- 1 Flow Cytometry
- 2 Lecture Feedback
Flow cytometry is a technique for quantifying cellular characteristics as cells in a suspension flow through a sensing point. The advantage of this technique is that each cell in the suspension can be analysed individually, instead of analysing a whole mass of cells. Applications for this method include the analysis of proteins and chromosomes in a cell, and also the study of cell function.
- Flow cytometry developed from microscopy. Thus Leeuwenhoek is often cited in regards to the history of flow cytometry.

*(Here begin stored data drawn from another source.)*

-- ==== Sys2Proof/Machine/LdiReadStore.lean ====
section
/-! DEFINITION. Immediate load, memory read and memory store on the default register `x[0]` (46_ldi_read_store.md
R180-R182); the flags are unchanged. For each instruction: its meaning for any parameters of R2, and its meaning on this
hardware. -/

namespace Sys2Proof.Machine

/-- R180: `x[0] <- imm`. -/
def ldiWith (P : Params) (imm : Imm) (s : State) : Result :=
  formPlain P s fun s => finish P (s.setX defaultReg imm)

/-- R181: `x[0] <- M[addr]`. -/
def readWith (P : Params) (addr : Addr) (s : State) : Result :=
  formPlain P s fun s =>
  attempt P s (memRead P addr s) fun v => finish P (s.setX defaultReg v)

/-- R182: `M[addr] <- x[0]`. -/
def storeWith (P : Params) (addr : Addr) (s : State) : Result :=
  formPlain P s fun s =>
  attempt P s (memWrite P addr (s.x defaultReg) s) fun s => finish P s

/-- `ldi` on this hardware (R180). -/
def execLdi (imm : Imm) (s : State) : Result := ldiWith Config.hardware imm s

/-- `read` on this hardware (R181). -/
def execRead (addr : Addr) (s : State) : Result := readWith Config.hardware addr s

/-- `store` on this hardware (R182). -/
def execStore (addr : Addr) (s : State) : Result := storeWith Config.hardware addr s

end Sys2Proof.Machine
end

- F.T. Gucker (1947) built the first apparatus for detecting bacteria in a laminar sheath stream of air.
- L. Kamentsky (IBM Labs), and M. Fulwyler (Los Alamos Nat. Lab.) experimented with fluidic switching and electrostatic cell sorters respectively. Both described cell sorters in 1965.
- M. Fulwyler utilized Pulse Height Analyzers to accumulate distributions from a Coulter counter. This feature allowed him to apply statistical analysis to samples analyzed by flow.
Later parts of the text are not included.